I Is the Hamiltonian always the total energy?

There's a few different situations in which the Hamiltonian isn't the total energy. Some are reasonable, others are gnarly. The simplest examples of Hamiltonians that aren't the total energy arise in optics where it makes more sense to use a Hamiltonian derived from Fermat's principle treating optical path length as the action. The Hamiltonian is obtained by taking the Legendre transform of the Lagrangian (which is just the rate at which the optical path length grows). I'd recommend you check out Wikipedia's page on Hamiltonian optics for more details.

The messier cases of Hamiltonians that aren't total energies arise when you invoke a non-holonomic constraint when you define the momentum and Hamiltonian. The most famous example of this is the classical Hamiltonian for a particle moving in an arbitrary magnetic field. The canonical momentum isn't the kinetic momentum of the particle, instead it's P = mv + qA where A is the magnetic vector potential at that point. Additionally, the potential term involves a velocity-dependent integral, so you end up with a "kinetic energy" that depends on space and a "potential energy" that depends on the path taken and its velocity.

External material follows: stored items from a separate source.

/-! ## Beam, frames and porches -/

/-- LINE_START begins the next line at its cycle 0; at line CL it sets RST_STAT.CL and takes a commit that is armed for the
next frame, which is then staged; nothing in it moves the processor (R13, R75, R87). -/
def Obligations.LineStart : Prop :=
  ∀ (s : State) (c : CellId) (x : Cell), Beaming s c x → x.lineDue = true → x.pic.lnl = none →
    ∃ t, exec (.lineStart c) s = .next t ∧ SameDevice s t ∧ (t.cell c).beam.started = x.beam.started + 1 ∧
      (t.cell c).beam.frame = x.beam.frame ∧ (t.cell c).beam.inPorch = false ∧
      (t.cell c).beam.fpos = Nat.max x.beam.fpos (x.beam.started * x.cpl) ∧ (t.cell c).cpu.pc = x.cpu.pc ∧
      (∀ r, (t.cell c).x r = x.x r) ∧ (t.cell c).pic.lnl.isSome = x.rbit Reg.LNL_CTL 0 ∧
      (x.beam.started = x.clLine → (t.cell c).rbit Reg.RST_STAT 2 = true ∧
        (x.pic.armed = true → x.pic.applyFrame = x.beam.frame + 1 →
          (t.cell c).pic.armed = false ∧ (t.cell c).pic.staged = true)) ∧
      (x.beam.started ≠ x.clLine → (t.cell c).pic.armed = x.pic.armed ∧ (t.cell c).pic.staged = x.pic.staged)

/-- PORCH_START, with the work of the frame done, stops the counting for the programmed porch with the correction of at most
4 cycles and what was carried; FRAME_BOUNDARY then begins the next frame at line 0, cycle 0, applies a staged commit with
RST_STAT.APPLIED, and counts the frame that ended (R12, R45, R75, R86). -/
def Obligations.FramesAndPorches : Prop :=
  ∀ (s : State) (c : CellId) (x : Cell), Beaming s c x → s.up = true → x.frameDone = true → x.pic.lnl = none →
    (∀ delta, x.beam.inPorch = false → s.mirrorState c ≠ 4 →
      ∃ t, exec (.porchStart c delta) s = .next t ∧ SameDevice s t ∧ (t.cell c).beam.inPorch = true ∧
        (t.cell c).beam.porchLen = ((x.porch : Int) + s.porchDelta delta + x.beam.porchCarry).toNat ∧
        (t.cell c).beam.porchCarry = min 0 ((x.porch : Int) + s.porchDelta delta + x.beam.porchCarry) ∧
        (t.cell c).beam.started = x.beam.started ∧ (t.cell c).beam.frame = x.beam.frame ∧
        -4 ≤ s.porchDelta delta ∧ s.porchDelta delta ≤ 4 ∧ (s.house.loop = .holdover → s.porchDelta delta = 0)) ∧
    (x.beam.inPorch = true → x.sess.biteEnd = false → ¬ (x.sess.copies = false ∧ (s.mirrors[c]).phase = .idle ∧
        (s.mirrors[c]).g = x.beam.frame + 1) → (s.dbg[c]).waiting = [] → x.beam.fpos ≤ x.counted →
      ∃ t, exec (.frameBoundary c) s = .next t ∧ SameDevice s t ∧ (t.cell c).beam.frame = x.beam.frame + 1 ∧
        (t.cell c).beam.started = 0 ∧ (t.cell c).beam.fpos = 0 ∧ (t.cell c).beam.inPorch = false ∧
        (t.cell c).cpu.pc = x.cpu.pc ∧ (t.cell c).aud.next = 0 ∧ (t.cell c).pic.staged = false ∧
        (t.cell c).pic.activeRegs = (if x.pic.staged then x.pic.stagedRegs else x.pic.activeRegs) ∧
        (x.pic.staged = true → (t.cell c).rbit Reg.RST_STAT 1 = true) ∧
        (t.cell c).reg Reg.ID_AFRAMES = (if x.pic.quiet then x.reg Reg.ID_AFRAMES else x.reg Reg.ID_AFRAMES + 1) ∧
        (t.cell c).reg Reg.ID_QFRAMES = (if x.pic.quiet then x.reg Reg.ID_QFRAMES + 1 else x.reg Reg.ID_QFRAMES))
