-- ==== Sys2Proof/Laws/State.lean ====
section
/-! SUPPORT. Laws of the state: what each field is after each update of the device and of a cell. -/

namespace Sys2Proof.Machine

/-! ## The device: one lemma for each field and update -/

section
variable (s : State)

@[simp] theorem State.setObj_pending (i j v : Nat) : (s.setObj i j v).pending = s.pending := rfl
@[simp] theorem State.setObj_cells (i j v : Nat) : (s.setObj i j v).cells = s.cells := rfl
@[simp] theorem State.setObj_ridges (i j v : Nat) : (s.setObj i j v).ridges = s.ridges := rfl
@[simp] theorem State.setObj_house (i j v : Nat) : (s.setObj i j v).house = s.house := rfl
@[simp] theorem State.setObj_ring (i j v : Nat) : (s.setObj i j v).ring = s.ring := rfl
@[simp] theorem State.setObj_mirrors (i j v : Nat) : (s.setObj i j v).mirrors = s.mirrors := rfl
@[simp] theorem State.setObj_net (i j v : Nat) : (s.setObj i j v).net = s.net := rfl
@[simp] theorem State.setObj_dict (i j v : Nat) : (s.setObj i j v).dict = s.dict := rfl
@[simp] theorem State.setObj_keeper (i j v : Nat) : (s.setObj i j v).keeper = s.keeper := rfl
@[simp] theorem State.setObj_meters (i j v : Nat) : (s.setObj i j v).meters = s.meters := rfl
@[simp] theorem State.setObj_dbg (i j v : Nat) : (s.setObj i j v).dbg = s.dbg := rfl
@[simp] theorem State.setObj_port (i j v : Nat) : (s.setObj i j v).port = s.port := rfl
@[simp] theorem State.setObj_cores (i j v : Nat) : (s.setObj i j v).cores = s.cores := rfl
@[simp] theorem State.setObj_power (i j v : Nat) : (s.setObj i j v).power = s.power := rfl
@[simp] theorem State.setObj_pins (i j v : Nat) : (s.setObj i j v).pins = s.pins := rfl
@[simp] theorem State.setObj_objs (i j v : Nat) : (s.setObj i j v).objs = Sparse.put objDefault s.objs (objKey i j) v := rfl
@[simp] theorem State.setObj_tx (i j v : Nat) : (s.setObj i j v).tx = s.tx := rfl
@[simp] theorem State.setObj_fresh (i j v : Nat) : (s.setObj i j v).fresh = s.fresh := rfl

@[simp] theorem State.setCell_pending (c : CellId) (v : Cell) : (s.setCell c v).pending = s.pending := rfl
@[simp] theorem State.setCell_cells (c : CellId) (v : Cell) : (s.setCell c v).cells = s.cells.set c.val v := rfl
@[simp] theorem State.setCell_ridges (c : CellId) (v : Cell) : (s.setCell c v).ridges = s.ridges := rfl
@[simp] theorem State.setCell_house (c : CellId) (v : Cell) : (s.setCell c v).house = s.house := rfl
@[simp] theorem State.setCell_ring (c : CellId) (v : Cell) : (s.setCell c v).ring = s.ring := rfl
@[simp] theorem State.setCell_mirrors (c : CellId) (v : Cell) : (s.setCell c v).mirrors = s.mirrors := rfl
@[simp] theorem State.setCell_net (c : CellId) (v : Cell) : (s.setCell c v).net = s.net := rfl
@[simp] theorem State.setCell_dict (c : CellId) (v : Cell) : (s.setCell c v).dict = s.dict := rfl
@[simp] theorem State.setCell_keeper (c : CellId) (v : Cell) : (s.setCell c v).keeper = s.keeper := rfl
@[simp] theorem State.setCell_meters (c : CellId) (v : Cell) : (s.setCell c v).meters = s.meters := rfl
@[simp] theorem State.setCell_dbg (c : CellId) (v : Cell) : (s.setCell c v).dbg = s.dbg := rfl
@[simp] theorem State.setCell_port (c : CellId) (v : Cell) : (s.setCell c v).port = s.port := rfl
@[simp] theorem State.setCell_cores (c : CellId) (v : Cell) : (s.setCell c v).cores = s.cores := rfl
@[simp] theorem State.setCell_power (c : CellId) (v : Cell) : (s.setCell c v).power = s.power := rfl
@[simp] theorem State.setCell_pins (c : CellId) (v : Cell) : (s.setCell c v).pins = s.pins := rfl
@[simp] theorem State.setCell_objs (c : CellId) (v : Cell) : (s.setCell c v).objs = s.objs := rfl
@[simp] theorem State.setCell_tx (c : CellId) (v : Cell) : (s.setCell c v).tx = s.tx := rfl
@[simp] theorem State.setCell_fresh (c : CellId) (v : Cell) : (s.setCell c v).fresh = s.fresh := rfl
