/-- Feedback for the video stream of session 1; a datagram of one type from player 0, SEQ 7. -/
def feedback (auth : Bool) (k : Nat) : Srtcp := ⟨0, k, 0, 1, auth⟩
def heardState : State := { leadOne hostCell with net := { lead.net with srtcp := [(1, 3)] } }
def inputUdp (typ : Byte) : Bytes := [1, typ, 0, 0] ++ beBytes 8 1 ++ beBytes 4 7 ++ List.replicate 16 0

theorem test_meets_ViewerRequests :
    (∀ s ∈ [leadOne hostCell, heardState], s.up = true ∧ s.isManager = true ∧ s.objsWf = true) ∧
    heardState.hosts = (leadOne hostCell).hosts ∧ ((leadOne hostCell).hosts.find? fun h => decide (h.role = 1) && h.admitted &&
      field h.desc 144 4 == (feedback true 3).ssrc.toNat && field h.desc 138 2 + 1 == (feedback true 3).dstPort &&
        field h.desc 164 16 == (feedback true 3).srcAddr) = some ((leadOne hostCell).ownSession 5) ∧
    (((leadOne hostCell).net.srtcp.find? fun q => q.1 = 1).map Prod.snd = none) ∧
    ((leadOne hostCell).ownSession 5).node = (leadOne hostCell).ring.node ∧ (feedback false 3).authentic = false ∧
    (heardState.net.srtcp.find? fun q => q.1 = 1).map Prod.snd = some 3 := by decide +kernel

theorem input_for (typ : Byte) (h : inputFormed (inputUdp typ) = true ∧ field (inputUdp typ) 4 8 = 1) :
    InputFor (leadOne hostCell) (inputUdp typ) ((leadOne hostCell).ownSession 5) :=
  ⟨rfl, by decide, h.1, by rw [h.2]; decide +kernel⟩

/-- PICTURE_LOSS of a player not heard before, for a running session. -/
theorem test_meets_ViewerRequests_loss :
    InputFor (leadOne hostCell) (inputUdp 2) ((leadOne hostCell).ownSession 5) ∧ field (inputUdp 2) 1 1 = 2 ∧
    ((leadOne hostCell).ownSession 5).state = 3 ∧
    (((leadOne hostCell).inputOf 1).players.find? fun p => p.player = field (inputUdp 2) 2 1) = none :=
  ⟨input_for 2 (by decide), by decide +kernel⟩

theorem test_meets_InputMessages :
    InputFor (leadOne hostCell) (inputUdp 1) ((leadOne hostCell).ownSession 5) ∧ field (inputUdp 1) 1 1 = 1 ∧
    (leadOne hostCell).objsWf = true ∧ ((leadOne hostCell).ownSession 5).node = (leadOne hostCell).ring.node :=
  ⟨input_for 1 (by decide), by decide +kernel⟩

/-- Eight stamps on line 10, of which none is left there. -/
def stamper : SessInput := ⟨1, [], [(10, 8)], 10, 0xFFFFFFFF, none, 0⟩

theorem test_meets_InputStamps :
    Sparse.wf (fun _ => 0) stamper.stamped = true ∧ 1 ≤ 2 ∧
    (stamper.stamp 8 2).map (fun q => (q.1, q.2.seq)) = some (11, 0) ∧ (∀ b, stamper.count b ≤ 8) ∧
    ({ stamper with stamped := [(10, 8), (11, 112)] } : SessInput).stamp 8 2 = none := by
  refine ⟨by decide, by decide, by decide, fun b => ?_, by decide⟩
  simp only [SessInput.count, stamper, Sparse.get]
  split
  · omega
  · split <;> omega

/-- A message staged for line 0 of frame 0, with `n` messages readable. -/
def stagedCell (n : Nat) : Cell :=
  let m : InMsg := ⟨0, 0, 0, 1, [], false⟩
  { hostCell with str := { hostCell.str with staging := [m], fifo := List.replicate n m } }

/-- A stamped message and a report wait at the manager; `addr` is what it knows of the player. -/
def queuedState (addr : Option NetAddr) : State :=
  let s := leadOne hostCell
  { s with net := { s.net with
    inputQ := [[1]], reports := [(1, ⟨0, 1, []⟩)], inputs := [⟨1, [⟨0, 0, addr⟩], [], 0, 0, none, 0⟩] } }

theorem test_meets_InputDelivery :
    ((queuedState none).up = true ∧ (queuedState none).objsWf = true ∧ (queuedState none).isManager = true ∧
      (queuedState none).net.inputQ = [[1]] ∧ (queuedState none).onRing = true ∧
      (queuedState none).ring.east.failed = false ∧ (queuedState none).ring.west.failed = false ∧
      (queuedState none).ring.order ≠ []) ∧
    (∀ c, ((queuedState none).cell c).outbox = []) ∧ (queuedState none).takesStamped 5 (beBytes 8 1) = true ∧
    (∀ n ∈ [63, 64], (stagedCell n).running = true ∧ (stagedCell n).outbox = [] ∧ (stagedCell n).cpu.straddle = none ∧
      (stagedCell n).str.staging = [⟨0, 0, 0, 1, [], false⟩] ∧
      (stagedCell n).passed 0 0 (stagedCell n).beam.started = true ∧ 1 = ((stagedCell n).str.lastSeq + 1) % 2 ^ 32) ∧
    Sparse.wf regReset (stagedCell 63).regs = true ∧
    ((queuedState none).net.reports = [(1, ⟨0, 1, []⟩)] ∧ ((queuedState none).sessionInfo 1).isSome = true ∧
      ((((queuedState none).inputOf 1).players.find? fun p => p.player = 0).bind Player.addr) = none ∧
      ((((queuedState (some ⟨false, 9, 9⟩)).inputOf 1).players.find? fun p => p.player = 0).bind Player.addr) =
        some ⟨false, 9, 9⟩) := by decide +kernel

/-! ## Sessions -/

/-- Put bytes at an offset. -/
def patch (b : Bytes) (o : Nat) (v : Bytes) : Bytes := b.take o ++ v ++ b.drop (o + v.length)

/-- A descriptor of session 2 that keeps every range of R311: native line code, LPCM, IPv4, no mirror. -/
def goodDesc : Bytes :=
  ([(0, [1]), (11, [2]), (84, [2]), (98, [1]), (100, [1, 1]), (113, [4]), (120, [1, 1, 2, 64]), (124, [96, 97, 98]),
    (136, [0, 1, 4, 0, 4, 1]), (151, [1]), (176, [10, 0, 0, 1])] : List (Nat × Bytes)).foldl
      (fun b q => patch b q.1 q.2) (List.replicate 180 0)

## H = \frac{1}{2m} (m \vec{v} + q \vec{A})^{2} + q \Phi - \int \nabla (q\vec{v} \cdot \vec{A}) \cdot d\vec{r} ##

I may have messed up the last term. Point is that it's velocity-dependent and depends on the A-field, which has gauge freedoms that make this Hamiltonian somewhat non-physical. But, physical or not, Hamiltonians have a very important role in calculations. The point of a Hamiltonian isn't to tell us about energy, the point is that a Hamiltonian is a function you can stick into a Poisson bracket to generate equations of motion for any function of the canonical coordinates. It's a single function that tells you how the whole system moves. So long as it meets that criterion, you can use whatever Hamiltonian you want.